In order to do that I am following this
You should be aware that there is a problem in design of the kernel which means that whatever measurements you make using this code will have absolutely no relationship to double precision instruction throughput.
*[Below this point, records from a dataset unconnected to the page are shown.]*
/-- The perf-block numbers of the stations that fail a check (R16). -/
abbrev Fails := List Nat

def failIf (b : Bool) (station : Nat) : Fails := if b then [station] else []

/-- Whether the item writes a register that satisfies a test. -/
def Judge.touches (j : Judge) (p : RegId → Bool) : Bool :=
  j.writes.any (fun w => match regAt w.addr with | some r => p r | none => false)

/-- The registers that the item writes. -/
def Judge.regs (j : Judge) : List RegId := j.writes.filterMap (fun w => regAt w.addr)

/-- The enabled layers of the affected heads, as the item leaves them. -/
def Judge.layers (j : Judge) : List LayerView :=
  (List.range 96).filterMap (fun slot =>
    if isBound j.after slot && j.heads.contains (slotHead j.after slot) then
      let v := layerView j.after slot
      if v.enabled then some v else none
    else none)

/-- The unbound slots that name an affected head and have a destination: the limits that need no envelope hold for them too (DEDUCED, log
entry 64). -/
def Judge.spare (j : Judge) : List LayerView :=
  (List.range 96).filterMap (fun slot =>
    if !isBound j.after slot && j.heads.contains (slotHead j.after slot) then
      let v := layerView j.after slot
      if v.dw ≠ 0 ∧ v.dh ≠ 0 then some v else none
    else none)

/-- The envelope of a layer in the image of its head. -/
def Judge.env (j : Judge) (v : LayerView) : Option Envelope := (j.image v.head).bind (fun i => i.envOf v.slot)

/-- The HEADS entry of a head in the image in force on it. -/
def Judge.entry (j : Judge) (n : Nat) : Option HeadEntry :=
  (j.image n).bind (fun i => if i.hasHead n then some (i.head n) else none)

/-! ### Check 2, heads (R37, R40, R42, R49, R51) -/

/-- Whether a head's timing group will have been applied (R41). -/
def Judge.timed (j : Judge) (n : Nat) : Bool :=
  (j.after.head n).timingApplied || j.touches (fun r => decide (r = rg .dhPairDiv n))

/-- The residual of a follower under a leader's period (R51). -/
def residualOk (period follower : Nat) : Bool := decide (follower ≤ period) && decide (period ≤ follower + 1023)

/-- The residuals that a raster of head n leaves (R51): its own under its group's leader, and those of the running followers of each
group that it leads. A group without a frame period asks nothing (R49). -/
def Judge.residualsOk (j : Judge) (n : Nat) : Bool :=
  let s := j.after
  let f := (appliedRaster s n).period
  let lead := namedLeader s (groupOf s n - 1)
  (decide (groupOf s n = 0) || decide (lead = n) || !j.timed lead || residualOk (appliedRaster s lead).period f) &&
  ((List.range 4).filter (fun g => namedLeader s g = n)).all (fun g =>
    (members s g).all (fun m => decide (m = n) || !isRunning s m || residualOk f (appliedRaster s m).period))
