/-- The race decision for a source line of a beam-raced plane, and its counts (R247, R248). -/
def raceDecide (v : LayerView) (e : Envelope) (s : State) (y : Nat) : State :=
  if e.beamRaced then
    let n := v.slot - 64
    let r := raceLine s e.stream (s.race n).bound (v.sy + y)
    let x := s.race n
    let s := s.setRace n { x with lines := SMap.set x.lines (v.sy + y) (match r.1 with | some f => f + 1 | none => 0) 0
                                  lost := x.lost || !r.2 }
    let s := if r.2 then s else s.bump (rg .siRaceLost n) 0 32 1
    if r.1.isNone then s.bump (rg .siRaceSubst n) 0 32 1 else s
  else s

/-- Where the bytes of a source line lie: the feed, and the line in its view. A line lost to the beam has none. -/
def lineFeed (s : State) (v : LayerView) (e : Envelope) (lost : List Nat) (y : Nat) : Option (Feed × Nat) :=
  if e.beamRaced then
    match SMap.get (s.race (v.slot - 64)).lines (v.sy + y) 0 with
    | 0 => none
    | x + 1 => some (feedOf s (raceView v (ringOf s e.stream) x (v.sy + y)) e false lost, 0)
  else some (feedOf s v e false lost, y)

/-- The byte ranges of source line y of a linear surface: with luma line y comes chroma line n(y) (R148). -/
def lineRanges (v : LayerView) (y : Nat) : List (Nat × Nat) :=
  (v.pixelVa v.sx (v.sy + y), plane0Bytes v.fmt v.sw) ::
    (if isSemi v.fmt then [(v.chromaVa v.sx (v.sy + 2 * chromaLineOf (v.sh / 2 - 1) y), v.sw / 2 * chromaBytes v.fmt)] else [])

/-- The first bytes of the bursts that some byte ranges ask for. -/
def rangeBursts (l : List (Nat × Nat)) : List Nat :=
  l.flatMap (fun r => (List.range (r.2 / 64 + 2)).filterMap (fun i =>
    let va := if i = 0 then r.1 else r.1 / 64 * 64 + 64 * i
    if r.1 + r.2 ≤ va then none else some va))

/-- Scheduled bursts counted (R397): those issued by their channel, and those delivered to a slot. -/
def countBursts (f : Feed) (req : Nat) (l : List (Nat × Nat)) (s : State) : State :=
  let bs := (l.map (fun p => (p.2 / 64, f.lost.contains (p.1 / 64)))).eraseDups
  let here := bs.filter (fun b => chanOf (b.1 * 64) = f.channel)
  let s := perfEvent 1 f.channel 1 here.length s
  if req = 8 then perfEvent 3 f.view.slot 1 (here.countP (fun b => !b.2 && !burstBad s b.1)) s else s

/-- The reports of what a window fetches (R93, R103, R105): a burst that fails translation is a translation fault met in a page pinned
as faulting; an uncorrectable burst counts, and a scheduled one sets category 9 (R461). Requester 8 is scheduled fetch, and 9 the
shadow's (R116, R195). -/
def reportBursts (f : Feed) (req : Nat) (ranges : List (Nat × Nat)) (s : State) : State :=
  let l := (rangeBursts ranges).map (fun va => (va, pinnedDpa s f.use f.shadow va))
  let s := countBursts f req (l.filterMap (fun p => p.2.map (fun d => (p.1, d)))) s
  let s := (l.filter (fun p => p.2.isNone)).foldl (fun s p => xlatFault f.view.ctx p.1 0 req false s) s
  let bad := ((l.filterMap (·.2)).filter (fun d => chanOf d = f.channel && burstBad s (d / 64))).map (· / 64)
  bad.eraseDups.foldl (fun s b =>
    let s := eccUncorrect (chanOf (b * 64)) b req s
    if req = 8 then setCategory 9 0xFFFF s else s) s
Because the result of the computational loop containing all the double precision operations is not used in a memory write, it is getting removed by compiler optimisation. The CUDA 5 compiler emits the following PTX for your kernel:
.visible .entry _Z12bench_singlePf(
.param .u32 _Z12bench_singlePf_param_0
)
{
.local .align 8 .b8 __local_depot0[8];
.reg .b32 %SP;
.reg .b32 %SPL;
.reg .s32 %r<16>;
mov.u32 %SPL, __local_depot0;
cvta.local.u32 %SP, %SPL;
add.u32 %r3, %SP, 0;
.loc 2 13 1
cvta.to.local.u32 %r4, %r3;
// inline asm
mov.u32 %r1, %clock;
// inline asm
// inline asm
mov.u32 %r2, %clock;
// inline asm
st.local.v2.u32 [%r4], {%r2, %r1};
cvta.const.u32 %r5, $str;
// Callseq Start 0
{
.reg .b32 temp_param_reg;
.param .b32 param0;
st.param.b32 [param0+0], %r5;
.param .b32 param1;
st.param.b32 [param1+0], %r3;
.param .b32 retval0;
.loc 2 13 1
call.uni (retval0),
vprintf,
(
param0,
param1
);
ld.param.b32 %r6, [retval0+0];
}
// Callseq End 0
.loc 2 14 1
sub.s32 %r7, %r2, %r1;
cvta.const.u32 %r8, $str1;
st.local.u32 [%r4], %r7;
// Callseq Start 1
{
.reg .b32 temp_param_reg;
.param .b32 param0;
st.param.b32 [param0+0], %r8;
.param .b32 param1;
st.param.b32 [param1+0], %r3;
.param .b32 retval0;
.loc 2 14 1
call.uni (retval0),
vprintf,
(
param0,
param1
);
ld.param.b32 %r9, [retval0+0];
}
// Callseq End 1
.loc 2 15 2
ret;
}
The two clock load instructions are adjacent and the only other code is calls to printf
. There is no computational loop in that PTX.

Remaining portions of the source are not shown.